Ambient light effect: Testing delta values under different lighting conditions are a common QA practice to ensure that lighting changes do not affect the system’s localization accuracy. This test evaluates the stability of delta values when transitioning room lighting from setup to treatment mode. The stability of the in-bore camera is measured to ensure consistent localization under different lighting conditions
Camera occlusion test: It’s accurate to test whether occlusion of part of the setup field (e.g. by the gantry head) affects camera accuracy. For the Ceiling Camera, this test assesses the stability of delta values when part of the lateral pod is occluded by the gantry head. The difference in mean values is calculated between monitoring sessions conducted without and with occlusion to determine if the occlusion affects the system’s accuracy.

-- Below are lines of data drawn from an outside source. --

-- ==== Sys2Proof/Machine/CoreEvents.lean ====
section
/-! DEFINITION. What happens on cores beside instructions: dispatch-queue entries start (spec/04 R103-R108), slices,
preemption and eviction (R109-R112), the ends of saves and restores (R114, R118), core faults and spare substitution
(spec/11 R311, R312), and the verdicts of winnow replay (R316, R317). -/
namespace Sys2Proof.Machine

/-! ### Dispatch-queue entries (R103-R108) -/

/-- Whether a core serves its queue. -/
def coreServes (s : State) (c : Nat) : Bool :=
  coreReady s c && !(getCore s c).halted && decide (halfPwr s (halfOfCore c) = 0) && !s.res.fenced.contains (halfOfCore c) && decide (s.dev.phase = .ready)

/-- Whether an entry's generation no longer matches its context (R108, R47). -/
def entryStale (s : State) (e : DqEntry) : Bool := decide ((getCtx s e.ctx).gen ≠ e.cgen)

/-- Whether a core is scrubbed of every context but one (R107, spec/11 R317). -/
def scrubbedFor (s : State) (c ctx : Nat) : Bool :=
  match (getCore s c).confCtx with | none => true | some k => k == ctx

/-- Whether a core may hold a tenancy of a context (R107): on a core of a confidential slot every tenancy belongs to one
context; a core without tenancies is scrubbed of the last confidential context, and of the last replica's. -/
def confAllows (s : State) (c slot ctx : Nat) : Bool :=
  (!(getSlot s slot).brec.conf || (onCore s c).all (fun x => x.ctx == ctx))
    && (!(onCore s c).isEmpty || scrubbedFor s c ctx)

/-- A candidate that saves under way freed bays for is started, and no longer kept. -/
def unkeep (s : State) (c : Nat) (t : TenRef) : State :=
  let x := getCore s c
  setCore s c { x with keeps := x.keeps.filter (fun u => !(u == t)) }

/-- Bays of a core that saves freed or are freeing for the candidates that it keeps them for (R109-R111), and that do not need them
no more. -/
def keptBays (s : State) (c : Nat) : List TenRef → List Nat
  | [] => []
  | t :: l =>
    let taken := keptBays s c l
    let foot := match findTen s t with
      | some x => if x.core ≠ c ∨ bayOf x ≠ none then 0 else x.foot
      | none => (((getCore s c).queue.find? (fun e => e.lcid == t.lcid && e.ctx == t.ctx)).map (fun e => e.foot)).getD 0
    if foot = 0 then taken
    else match (groupsOf foot).find? (fun g => (groupBays g foot).all (fun b => !taken.contains b)
        && (onCore s c).all (fun x => !inGroup x g foot || (match x.loc with | .saving _ => true | _ => false))) with
      | some g => taken ++ groupBays g foot
      | none => taken

/-- The free groups of a footprint that a tenancy or entry may take: not those kept for another. -/
def groupsFor (s : State) (c foot : Nat) (t : TenRef) : List Nat :=
  let kept := keptBays s c ((getCore s c).keeps.filter (fun u => !(u == t))).reverse
  (freeGroups s c foot).filter (fun g => (groupBays g foot).all (fun b => !kept.contains b))

/-- Whether an entry could start but for bays: it is the first of its pair, its context is LIVE, its logical core is not
moving, no kernel of its tenancy runs, and the tenancy exists or save units allow it. -/
def entryReady (s : State) (c : Nat) (before : List DqEntry) (e : DqEntry) : Bool :=
  decide ((getCtx s e.ctx).st = 1) && !entryStale s e && !before.any (fun d => d.lcid == e.lcid && d.ctx == e.ctx)
    && (movingOf s (getCtx s e.ctx).slot e.lcid).isNone
    && (match findTen s ⟨e.lcid, e.ctx⟩ with
        | some x => !x.running && (isResident x || x.loc == .swapped)
        | none => decide (unitsUsed s c + e.foot ≤ 16) && confAllows s c (getCtx s e.ctx).slot e.ctx)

Real-time monitoring (real-time datavalues)
A reference capture was taken from the in-bore camera, and the couch was moved 1 cm along each axis for motion tracking. Accuracy was confirmed to be <0.5 mm.
Spatial reproducibility and drift: A thermal stability test of the AlignRT system was conducted using a phantom. The phantom was monitored over a 20-min period, during which the overall spatial drift was calculated for both the setup and the in-bore camera systems. This assessment helps quantify any positional deviations due to thermal changes during the procedure
Static localization accuracy: A procedure was developed to assess the SGRT system’s ability to monitor and track a reference surface. In this test, an MV isocenter phantom was used, and deliberate shifts of the treatment couch were made in vertical, lateral, and longitudinal directions by known increments. Movements ranged from 0.1 cm to 0.5 cm in 1 mm increments, from 0.5 cm to 3 cm in 0.5 mm increments, and from 3 cm to 5 cm in 1 cm increments. These shifts were captured by the SGRT system using both the in-bore and setup cameras. This test established the correlation between the SGRT system’s coordinates and the couch reference. In addition to translational movements, rotational shifts were also evaluated. The difference between the applied and detected shifts reflects the static localization accuracy of the SGRT system for translational movements. Notably, the Ethos™ platform supports only translational movements and does not feature 6D couch capabilities
Dynamic localization accuracy: The Ethos™ system does not include a dedicated motion management interface, lacks a full-fledged respiratory motion management interface like those found in other systems such as Varian’s TrueBeam, which incorporates gated beam delivery for respiratory motion. Similarly, the AlignRT system does not feature automatic beam-hold functionality. However, dynamic localization accuracy was assessed using the Varian RPM phantom and the SGRT mannequin. A respiratory wave pattern was simulated during CT imaging, and both the in-bore and setup camera systems were tested under identical conditions to verify their ability to reproduce the same wave pattern.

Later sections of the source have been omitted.